Disorders of bleeding are best understood by where the problem lies: in the coagulation cascade or in platelets. Hemophilia A and hemophilia B are classic examples of coagulation-factor deficiencies. In one, the body lacks factor VIII; in the other, factor IX. Without these factors, the intrinsic pathway of coagulation cannot properly generate a stable fibrin clot, leading to bleeding tendencies that are often deep and extensive. Lab testing typically shows a prolonged aPTT with a normal PT and a normal platelet count, reflecting a clotting-sauce defect rather than a platelet or vascular problem.
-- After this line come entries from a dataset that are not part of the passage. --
/-- Settles O9: a word is a command's encoding, or rejected by the first two lines of check. -/
theorem executionFollowsTheSpecsPseudocode : Obligations.ExecutionFollowsTheSpecsPseudocode := by
  intro w s
  cases hd : decode w with
  | ok i =>
    obtain rfl := encode_of_decode hd
    rw [executeCommand_of_decode hd, exec_eq_specCommand]
  | error e =>
    simp only [executeCommand, hd]
    by_cases hs : s.err = .none
    · rw [specCommand_of_check hs (checkWord_of_decode_error s hd) (decodeErrorCode_ne_none e),
        raise_of_none s hs]
    · have hw : w ≠ 0x60000000#32 := by
        rintro rfl
        exact nomatch hd.symm.trans (decode_encode .errack)
      rw [specCommand_of_error hs hw, raise_of_error s hs]

/-- What check finds is what execution raises (R165, R202). -/
theorem rejects_of_checkWord {w : Word} {s : State} {e : ErrCode} (hs : s.err = .none)
    (he : checkWord w s = e) (hne : e ≠ .none) : rejects w e s := by
  rw [rejects, executionFollowsTheSpecsPseudocode, specCommand_of_check hs he hne]

/-! ### Rejections (R201, R202) -/

/-- A set bit in a field that lies in the reserved mask of a defined opcode (R87). -/
theorem decode_of_reserved_field {w : Word} {op : BitVec 4} {a n : Nat} (hop : opField w = op)
    (hlt : op.toNat < 0x7) (hm : (reservedMask op).extractLsb' a n = BitVec.allOnes n)
    (hf : w.extractLsb' a n ≠ 0) : decode w = .error .reservedBits := by
  subst hop
  exact decode_reservedBits_iff.mpr ⟨hlt, fun hu => hf (extractLsb'_eq_zero_of_mask hm hu)⟩

theorem rejects_of_reserved_field {w : Word} {s : State} {op : BitVec 4} {a n : Nat}
    (hs : s.err = .none) (hop : opField w = op) (hlt : op.toNat < 0x7)
    (hm : (reservedMask op).extractLsb' a n = BitVec.allOnes n) (hf : w.extractLsb' a n ≠ 0) :
    rejects w .rsvd s :=
  rejects_of_decode_error hs (decode_of_reserved_field hop hlt hm hf)

/-- A word for which check begins with a context that must exist and be initialised, as it does for
RESET, ABSORB and FINAL. -/
theorem rejects_of_live_check {w : Word} {s : State} {c : CtxIx} {e : ErrCode} (hs : s.err = .none)
    (hw : checkWord w s =
      if s.nctx ≤ c.toNat then .ctx else if isUninit c s then .uninit else e) :
    (s.nctx ≤ c.toNat → rejects w .ctx s) ∧
      ∀ x, s.ctxs[c.toNat]? = some x → x.cst = .uninit → rejects w .uninit s := by
  refine ⟨fun hle => ?absent, fun x hx hu => ?uninit⟩
  case absent => exact rejects_of_checkWord hs (by rw [hw, if_pos hle]) (by decide)
  case uninit =>
    exact rejects_of_checkWord hs (by rw [hw, if_neg (not_nctx_le_of_getElem? hx),
      if_pos ((isUninit_iff hx).mpr hu)]) (by decide)

/-! ### NOP and ERRACK -/

/-- Settles O13: all of w[27:0] is reserved for opcode 0. -/
theorem nopChangesNothing : Obligations.NopChangesNothing :=
  ⟨fun _ => rfl, rfl, fun _ _ hs hop hf =>
    rejects_of_reserved_field hs hop (by decide) (by decide) hf⟩

/-- Settles O19: all of w[27:0] is reserved for opcode 6, and no such word is ERRACK. -/
theorem errackClearsTheError : Obligations.ErrackClearsTheError := by
  refine ⟨fun s hs => ?_, fun s hs => ?_, fun s w hop hf => ?_, rfl⟩
  · rw [exec, execErrack, acknowledge_of_error s hs]
  · rw [exec, execErrack, acknowledge_of_none s hs]
  · have hd := decode_of_reserved_field hop (by decide) (by decide) hf
    refine ⟨fun hs => rejects_of_decode_error hs hd, fun hs => ?_⟩
    simp only [executeCommand, hd, raise_of_error s hs]

/-! ### INIT and RESET -/

/-- resetCtx with its values written out (R160). -/
theorem fresh_eq (x : Context) :
    x.fresh = { cst := .empty, wid := x.wid, h := iv x.wid, N := 0, sigma := 0, buf := [] } := rfl

/-- The bytes of the initial values (R28). -/
theorem byte_iv {i : Nat} (hi : i < 64) :
    byte (iv .narrow) i = 0x01 ∧ byte (iv .wide) i = 0x00 :=
  ⟨byte_ofBytes _ i hi, byte_zero i⟩

/-- Settles O14: the new width decides the initial values, whatever the context held. -/
theorem initConfiguresTheContext : Obligations.InitConfiguresTheContext := by
  refine ⟨fun s c wid w hs hc hw => ?effect,
    fun s c wid hs => ⟨fun hle => ?ctx, fun hc hwid => ?width⟩, fun s w hs hop hf => ?reserved,
    fun i => byte_iv, fun c wid => ?encoding⟩
  case effect =>
    rw [exec_init hs hc (widthOperand_ok_iff.mpr hw),
      ← fresh_eq_streamContext ⟨.empty, w, 0, 0, 0, []⟩]
    rfl
  case ctx =>
    exact rejects_of_checkWord hs (by rw [checkWord_init, if_pos hle]) (by decide)
  case width =>
    have hbad : ¬(wid = 0b01#2 ∨ wid = 0b10#2) := by rcases hwid with rfl | rfl <;> decide
    exact rejects_of_checkWord hs
      (by rw [checkWord_init, if_neg (Nat.not_le.mpr hc), if_pos hbad]) (by decide)
  case reserved => exact rejects_of_reserved_field hs hop (by decide) (by decide) hf
  case encoding =>
    obtain ⟨hctx, hwid⟩ := operands_encode_init c wid
    exact ⟨opField_encode _, hctx, hwid, reserved_field_encode (.init c wid) 0x1 rfl (by decide)⟩

theorem exec_reset {s : State} {c : CtxIx} {x : Context} (hs : s.err = .none)
    (hx : s.ctxs[c.toNat]? = some x) (hu : x.cst ≠ .uninit) :
    exec (.reset c) s = .next (s.putCtx c x.fresh) :=
  command_of_ok hs (resetBody_ok_iff.mpr ⟨x, hx, hu, rfl⟩)

/-- Settles O15: an EMPTY context already is what resetCtx makes of it. -/
theorem resetEmptiesTheContext : Obligations.ResetEmptiesTheContext := by
  refine ⟨fun s c x hs hx hu => ?effect, fun s c x hs hx hinv he => ?empty,
    fun s c hs => rejects_of_live_check hs (checkWord_reset s c), fun s w hs hop hf => ?reserved,
    fun c => ?encoding⟩
  case effect =>
    rw [exec_reset hs hx hu, fresh_eq]
    rfl
  case empty =>
    rw [exec_reset hs hx (by simp [he]), ← hinv.empty he, putCtx_eq_self s c x hx]
  case reserved => exact rejects_of_reserved_field hs hop (by decide) (by decide) hf
  case encoding =>
    exact ⟨opField_encode _, operands_encode_reset c,
      reserved_field_encode (.reset c) 0x2 rfl (by decide)⟩

/-! ### ABSORB -/

/-- Settles O16, by whether the byte is the 64th. -/
theorem absorbAppendsOrConsumes : Obligations.AbsorbAppendsOrConsumes := by
  refine ⟨fun s c b x hs hx hu hlen => ?room, fun s c b x hs hx hu hlen => ?full,
    fun s c b hs => rejects_of_live_check hs (checkWord_absorb s c b),
    fun s w hs hop hf => ?reserved, fun c b => ?encoding⟩
  case room =>
    rw [exec_absorb b hs hx hu, absorb_of_room hlen.ne]
    rfl
  case full =>
    rw [exec_absorb b hs hx hu, absorb_of_full hlen, Context.consume]
    rfl
  case reserved => exact rejects_of_reserved_field hs hop (by decide) (by decide) hf
  case encoding =>
    obtain ⟨hctx, hdata⟩ := operands_encode_absorb c b
    exact ⟨opField_encode _, hctx, hdata, reserved_field_encode (.absorb c b) 0x3 rfl (by decide)⟩

/-- Settles O50, by induction on the bytes that follow (`execAll_absorbCommands`). -/
theorem absorbedStreamIsIndependentOfItsChunks :
    Obligations.AbsorbedStreamIsIndependentOfItsChunks :=
  fun _ _ _ _ b hs hx => execAll_absorbCommands hx hs b

/-! ### CLONE -/

/-- Settles O18: with d = s the context is written over itself. -/
theorem cloneCopiesTheContext : Obligations.CloneCopiesTheContext := by
  refine ⟨fun s d src x hs hd hx hu => exec_clone hs hd hx hu, fun s d x hs hx hu => ?self,
    fun s d src hs => ⟨fun hle => ?ctx, fun x hd hx hu => ?uninit⟩, fun s w hs hop hf => ?reserved,
    fun d src => ?encoding⟩
  case self => rw [exec_clone hs (lt_nctx_of_getElem? hx) hx hu, putCtx_eq_self s d x hx]
  case ctx =>
    refine rejects_of_checkWord hs ?_ (by decide)
    rw [checkWord_clone]
    by_cases hd : s.nctx ≤ d.toNat
    · rw [if_pos hd]
    · rw [if_neg hd, if_pos (hle.resolve_left hd)]
  case uninit =>
    exact rejects_of_checkWord hs (by rw [checkWord_clone, if_neg (Nat.not_le.mpr hd),
      if_neg (not_nctx_le_of_getElem? hx), if_pos ((isUninit_iff hx).mpr hu)]) (by decide)
  case reserved => exact rejects_of_reserved_field hs hop (by decide) (by decide) hf
  case encoding =>
    obtain ⟨hctx, hsrc⟩ := operands_encode_clone d src
    exact ⟨opField_encode _, hctx, hsrc, reserved_field_encode (.clone d src) 0x5 rfl (by decide)⟩

/-! ### The final block (R162) -/

/-- Byte by byte in stream order: the pending bytes, 0x01, zeros. -/
theorem getD_padded (buf : List Byte) (i : Nat) :
    (buf ++ [0x01] ++ List.replicate (63 - buf.length) 0x00).getD i 0 =
      if i < buf.length then buf.getD i 0 else if i = buf.length then 0x01 else 0x00 := by
  split_ifs with hlt heq
  · rw [List.append_assoc, List.getD_append _ _ _ _ hlt]
  · subst heq; simp
  · rw [List.getD_append_right _ _ _ _ (by simp; omega),
      List.getD_eq_getElem?_getD, List.getElem?_replicate]
    split <;> rfl

theorem consumeFinal_eq (x : Context) :
    x.consumeFinal =
      { x with
        h := compress x.N x.h (rev (padBlock x.buf))
        N := add512 x.N (be64 (8 * x.buf.length))
        sigma := add512 x.sigma (rev (padBlock x.buf)) } := by
  rw [Context.consumeFinal, Context.consume]

/-- The pad alone: its one set bit is bit 0 of the reversed block. -/
theorem rev_padBlock_nil : rev (padBlock []) = be64 1 := by decide +kernel

/-- Settles O47: the two reversals cancel, so the block is read in stream order. -/
theorem finalBlockIsPadded : Obligations.FinalBlockIsPadded := by
  refine fun x _ => ⟨fun i hi => ?bytes, consumeFinal_eq x, fun hbuf => ⟨?block, ?count⟩⟩
  case bytes => rw [padBlock, byte_rev_ofList _ hi, getD_padded]
  case block => rw [hbuf, rev_padBlock_nil]
  case count => rw [consumeFinal_eq, hbuf]; simp [add512, be64]

/-! ### The closing step and delivery (R163, R164) -/

/-- Settles O48: a narrow context drops the first 32 of the 64 bytes. -/
theorem digestBytesOfTheFinalChainingValue : Obligations.DigestBytesOfTheFinalChainingValue := by
  intro x h2 hh2
  have hclose : x.closeValue = h2 := hh2.symm
  refine ⟨fun hw => ?wide, fun hw => ⟨length_close_of_narrow hw, fun i hi => ?narrow⟩⟩
  case wide =>
    simp only [Context.close, hw, hclose]
    exact ⟨length_toList _, fun i hi => getElem?_toList _ i hi⟩
  case narrow =>
    simp only [Context.close, hw, hclose]
    rw [List.getElem?_drop, getElem?_toList _ _ (by omega)]

/-- Settles O49: the digest is read beyond the 32 bytes a narrow context emits. -/
theorem deliveryZeroesBeyondANarrowDigest : Obligations.DeliveryZeroesBeyondANarrowDigest := by
  intro s c x
  have hbyte : ∀ i, i < 64 → byte (s.deliver c x.wid x.close).digest i = x.close.getD i 0 :=
    fun i hi => by rw [deliver_digest, byte_ofList _ _ hi]
  refine ⟨hbyte, fun hw i hlo hi => ?_, by unfold State.deliver; rfl⟩
  rw [hbyte i hi, List.getD_eq_default _ _ (by rw [length_close_of_narrow hw]; exact hlo)]

/-! ### FINAL (R170) -/

theorem ofList_toList (b : Bytes64) : ofList (toList b) = b :=
  eq_of_byte_eq fun i hi => by
    rw [byte_ofList _ _ hi, List.getD_eq_getElem?_getD, getElem?_toList b i hi, Option.getD_some]

/-- DIGEST after the closing step: the reversed final h or its second half (R163, R164). -/
theorem ofList_close (x : Context) :
    ofList x.close =
      if x.wid = .narrow then ofList ((toList (rev x.closeValue)).drop 32)
      else rev x.closeValue := by
  rw [Context.close]
  cases x.wid with
  | narrow => rfl
  | wide => exact ofList_toList _

/-- Settles O17: the closing value of the padded context is h2, and its width is the old one. -/
theorem finalDeliversTheDigest : Obligations.FinalDeliversTheDigest := by
  refine ⟨fun s c olen x r h2 hs hx hu hz hr hh2 => ?effect,
    fun s c olen hs => ?errors, fun s w hs hop hf => ?reserved, fun c olen => ?encoding⟩
  case effect =>
    have hclose : x.consumeFinal.closeValue = h2 := by
      rw [hh2, hr, Context.closeValue, consumeFinal_eq]
      rfl
    rw [exec_final hs hx hu (hz.trans (digestBytes_eq_ite _).symm), fresh_eq, State.deliver,
      Context.finish, ofList_close, hclose, consumeFinal_wid]
    rfl
  case errors =>
    obtain ⟨habsent, huninit⟩ := rejects_of_live_check hs (checkWord_final s c olen)
    refine ⟨habsent, huninit, fun x hx hu hz => rejects_of_checkWord hs ?_ (by decide)⟩
    rw [checkWord_final, if_neg (not_nctx_le_of_getElem? hx),
      if_neg (mt (isUninit_iff hx).mp hu), if_pos ((wrongSize_iff hx olen).mpr hz)]
  case reserved => exact rejects_of_reserved_field hs hop (by decide) (by decide) hf
  case encoding =>
    obtain ⟨hctx, holen⟩ := operands_encode_final c olen
    exact ⟨opField_encode _, hctx, holen, reserved_field_encode (.final c olen) 0x4 rfl (by decide)⟩

theorem widthOperand_code (w : Width) : widthOperand w.code = .ok w := by cases w <;> rfl

/-- Settles O53: FINAL and INIT leave the context of the empty stream. -/
theorem finalImpliesReset : Obligations.FinalImpliesReset := by
  intro s c olen x hs hx hu hz
  have hlt := lt_nctx_of_getElem? hx
  have hfinal := exec_final hs hx hu hz
  rw [fresh_eq_streamContext] at hfinal
  have hempty := putCtx_getElem?_self (s.deliver c x.wid x.finish) c (streamContext x.wid []) hlt
  have hsecond := exec_final_streamContext hempty hs hz
  have hfresh : (streamContext x.wid []).fresh = streamContext x.wid [] := fresh_eq_streamContext _
  rw [hfresh] at hsecond
  refine ⟨_, _, _, hfinal, exec_init hs hlt (widthOperand_code x.wid), ?_, hsecond, ?_, ?_⟩
  all_goals simp

end Sys2Proof.Machine
end

section
/-! Proofs of the family 60_exceptions: what latches an error and what clears one, what ERRINFO
records, and which commands may change places (spec/60_exceptions.md R200 to R214). -/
Von Willebrand disease, by contrast, stems from a defect in von Willebrand factor, which is crucial for platelets to adhere to the damaged vessel wall. This impairs platelet plug formation and leads to mucocutaneous bleeding, but it is not characterized by excess platelet aggregation. Thrombocytopenia is the opposite scenario: too few platelets, not elevated counts. Sickle cell disease is a hematologic disorder involving abnormal hemoglobin that causes hemolysis and vaso-occlusion, so its primary impact is not a simple vascular defect devoid of hematologic effects. So the statement linking hemophilia A and B to deficiencies of coagulation factors VIII and IX correctly captures the essential mechanism.